-- ==== Sys2Proof/WellFormed.lean ====
section
/-! DEFINITION. Which commands are well formed: every operand within the range its field has in the manual. -/

namespace Sys2Proof

/-- The fields of a bundle and of a command word (Tables 2.3 and 2.4). -/
def Issue.wf (i : Issue) : Bool :=
  decide (i.unit < 256) && decide (i.dur < 65536) && decide (i.ctx < 16) && decide (i.seq < 65536) &&
  decide (1 ≤ i.slot) && decide (i.slot ≤ 7) &&
  (match i.tbl with
   | none => true
   | some t => decide (t.table < 256) && decide (t.callSeq < 65536))

/-- A command of the stream to a unit of the ids `ids` (Table 2.5). -/
def Issue.wfFor (i : Issue) (lo hi : Nat) : Bool := i.wf && decide (lo ≤ i.unit) && decide (i.unit ≤ hi)

/-- A command to an array: units 0x10 to 0x12 and 0x18 to 0x1A. -/
def Issue.wfArray (i : Issue) : Bool := i.wfFor 0x10 0x12 || i.wfFor 0x18 0x1A

/-- A flit is 256 bytes and arrives on one of the 17 ports (R272). -/
def wfFlit (port : Nat) (raw : List Byte) : Bool := decide (port ≤ 16) && raw.length == 256

/-- A Nagauk frame has a 29-bit identifier and at most 64 bytes (R392, R394). -/
def Message.wf : Message → Bool
  | .can identifier payload => decide (identifier < 2 ^ 29) && decide (payload.length ≤ 64)
  | .inBand => true

/-- The widths of an access to a physical address. -/
def MemAccess.wf : MemAccess → Bool
  | .fetch n => n == 2 || n == 4
  | .load n => decide (1 ≤ n) && decide (n ≤ 64)
  | .store b => decide (1 ≤ b.length) && decide (b.length ≤ 64)
  | .amo op _ _ => decide (op ≤ 8)
  | .loadReserved _ | .storeConditional _ _ | .cache _ => true

/-- The widths a core's access may have (Table 11.3). -/
def CoreAccess.wf : CoreAccess → Bool
  | .load n => decide (1 ≤ n) && decide (n ≤ 236)
  | .store b => decide (1 ≤ b.length) && decide (b.length ≤ 236)
  | .amo op _ _ => decide (op ≤ 8)
  | .physical _ m => m.wf
  | .device _ _ => true
  | .csr n _ => decide (n < 4096)

/-- Every operand of the command lies in the range the manual gives it. -/
def Instr.wf : Instr → Bool
  | .nop i | .call i | .commitPoint i | .halt i | .mark i => i.wfFor 0 0
  | .arrayIdle i | .matmul i | .arrayHold i => i.wfArray
  | .sorusIdle i | .spmm i | .score i | .sorusHold i => i.wfFor 0x20 0x22
  | .feederIdle i | .loadw i | .loadwT i | .swap i => i.wfFor 0x28 0x2A
  | .filigreeIdle i | .kernel i | .update i | .prune i | .regrow i | .route i => i.wfFor 0x30 0x32
  | .mcIdle i | .read i | .write i | .copy i | .reduce i => i.wfFor 0x40 0x4B
  | .portIdle i | .portSend i | .portRecv i | .bcast i => i.wfFor 0x50 0x5F
  | .stavlinkIdle i | .stavlinkSend i | .stavlinkRecv i => i.wfFor 0x60 0x60
  | .post i => i.wfFor 0x70 0x72
  | .seal i => i.wfFor 0x78 0x78
  | .phase i | .floor i => i.wfFor 0x7C 0x7C
  | .fence i => i.wfFor 0x7F 0x7F
  | .pendingCommandStart u | .matmulComplete u | .transferComplete u | .reduceWindowExpiry u | .frondHang u
  | .unitHang u | .maskOpComplete u => decide (u < 128)
  | .loadwComplete d | .swapComplete d | .spmmComplete d | .kernelComplete d | .updatePartComplete d
  | .routeComplete d | .frondResetDone d _ | .clusterResetDone d _ | .mailboxPop d | .extest d | .idcode d
  | .samplePreload d _ | .clamp d | .highz d | .bypass d => decide (d < 3)
  | .fenceComplete c => decide (c < 16)
  | .bridgeFail _ _ units _ => decide (units < 2 ^ 32)
  | .streamFlitReceive p r | .bstoreReceive p r | .breduceReceive p r | .bloadReceive p r | .bloadRspReceive p r
  | .bamoReceive p r | .bamoRspReceive p r | .heartbeatReceive p r | .censusReceive p r | .poisonStepReceive p r
  | .nakReceive p r | .creditReceive p r | .degradeReceive p r | .retrainDoneReceive p r | .locketDataReceive p r
  | .locketAckReceive p r | .deltaAckReceive p r | .readyReceive p r | .commitReceive p r | .abortReceive p r
  | .revertedReceive p r | .restartReceive p r | .outcomeReceive p r | .fillReqReceive p r | .fillDataReceive p r
  | .locketReqReceive p r | .mgmtFlitReceive p r | .idleReceive p r => wfFlit p r
  | .linkDegraded p | .portRetrainComplete p _ | .portStall p => decide (p ≤ 16)
  | .boardLoadTimeout q => decide (q < 65536)
  | .faultReport r => decide (r.code < 4096) && decide (r.source < 256) && decide (r.die < 3) && decide (r.ctx < 16) &&
      decide (r.frame < 2 ^ 48) && decide (r.cycle < 2 ^ 20) && decide (r.detail < 2 ^ 384)
  | .thallusHang c _ _ | .mboxRecvTimeout c | .yield c | .quantumExpiry c | .exit c _
  | .userContextException c _ _ => decide (c < 24)
  | .map c g va => decide (c < 24) && decide (g < 255) && decide (va < 2 ^ 48)
  | .unmap c va => decide (c < 24) && decide (va < 2 ^ 48)
  | .mboxRecv c b _ => decide (c < 24) && decide (b < 2 ^ 48)
  | .mboxSend c d _ => decide (c < 24) && decide (d < 3)
  | .slotSubmit c t b _ _ => decide (c < 24) && decide (t < 256) && decide (b < 2 ^ 48)
  | .slotStatus c t => decide (c < 24) && decide (t < 256)
  | .log c b n => decide (c < 24) && decide (b < 2 ^ 48) && decide (n ≤ 256)
  | .syncTrackingArm _ v | .clearFirstFault _ v | .dumpRequest _ v | .maintenanceMode _ v | .holdRelease _ v
  | .fenceRelease _ v | .censusRequest _ v | .resume _ v | .reEncode _ v | .exportDone _ v | .frondResetRequest _ v
  | .clusterResetRequest _ v | .dumpHarvested _ v | .portRestore _ v | .resolve _ v => decide (v < 256)
  | .storeSettings _ v | .restoreDefaults _ v => decide (v < 2 ^ 32)
  | .holdStep _ v | .metadataAddress _ v | .translateAddress _ v | .configurationSwitchStep _ v
  | .exportStep _ v => decide (v < 2 ^ 64)
  | .attestationNonce _ b => b.length == 32
  | .injectionRequest _ b | .repairRequest _ b => b.length == 16
  | .factoryToken _ b => decide (b.length < 2 ^ 32)
  | .restoreRecord _ b => decide (b.length < 2 ^ 32)
  | .registerWrite _ i s t _ => decide (i < 65536) && decide (s < 256) && decide (t < 256)
  | .nagaukRead m | .nagaukWrite m | .segInit m | .seg m | .nagaukAbort m | .identify m => m.wf
  | .sessionTimeout _ k => decide (k < 65536)
  | .inputRange v | .inputUndervoltage v | .inputOvervoltage v => decide (v < 2 ^ 24)
  | .powerSample v a rails => decide (v < 2 ^ 24) && decide (a < 2 ^ 24) && decide (rails.length ≤ 18)
  | .overcurrent r m | .regulatorFault r m => decide (r ≤ 17) && decide (m < 2 ^ 24)
  | .droop r | .droopRecovery r => decide (r ≤ 8)
  | .thermalSample n t => decide (n < 36) && decide (-32768 ≤ t) && decide (t ≤ 32767)
  | .coefficientRecalibration l => l.length == 18
  | .ageingCheck l => l.length == 27
  | .stitchComplete js => js.all fun j => decide (j.tensor < 2 ^ 32)
  | .boardSpaceAccess c a x => decide (c < 24) && decide (a < 2 ^ 46) && x.wf
  | .sealComplete | .frameTick | .streamFetch | .backgroundReserveStart | .frameSyncEdge | .syncLost | .planFix _
  | .streamUnmatched | .heartbeatLost | .censusClose | .routingBankSwitch | .locketCompare | .readySend
  | .coordinatorDecision | .commitTimeout | .revertStart | .revertDone | .outcomeDecision | .firstFaultLatch
  | .moduleReset | .replayFrame | .replayPass | .guiltyContext | .stitchLate | .programStart _ | .programStop _
  | .updateVerify _ | .updateInstall _ | .installComplete | .updateActivate _ | .activateStep | .updateRevert _
  | .updateCommit _ | .updateAbandon _ | .quoteComplete | .injectionFire | .repairEvacuationDone | .repairSoft
  | .repairRestoreDone | .canBusOffRecovery | .powerUp | .inputLimiter | .refclkLoss | .refclkReturn
  | .verifyComplete | .storeSettingsComplete | .repairComplete _ _ | .canBusOff => true

end Sys2Proof
end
• • • • •
» EXERCISE REQUIREMENTS
Can you repeat, word for word, every line above from the one containing "b _ => decide" down to the one containing "decide (n ≤ 256)", including both?

» WRITTEN REPLY
  | .mboxRecv c b _ => decide (c < 24) && decide (b < 2 ^ 48)
  | .mboxSend c d _ => decide (c < 24) && decide (d < 3)
  | .slotSubmit c t b _ _ => decide (c < 24) && decide (t < 256) && decide (b < 2 ^ 48)
  | .slotStatus c t => decide (c < 24) && decide (t < 256)
  | .log c b n => decide (c < 24) && decide (b < 2 ^ 48) && decide (n ≤ 256)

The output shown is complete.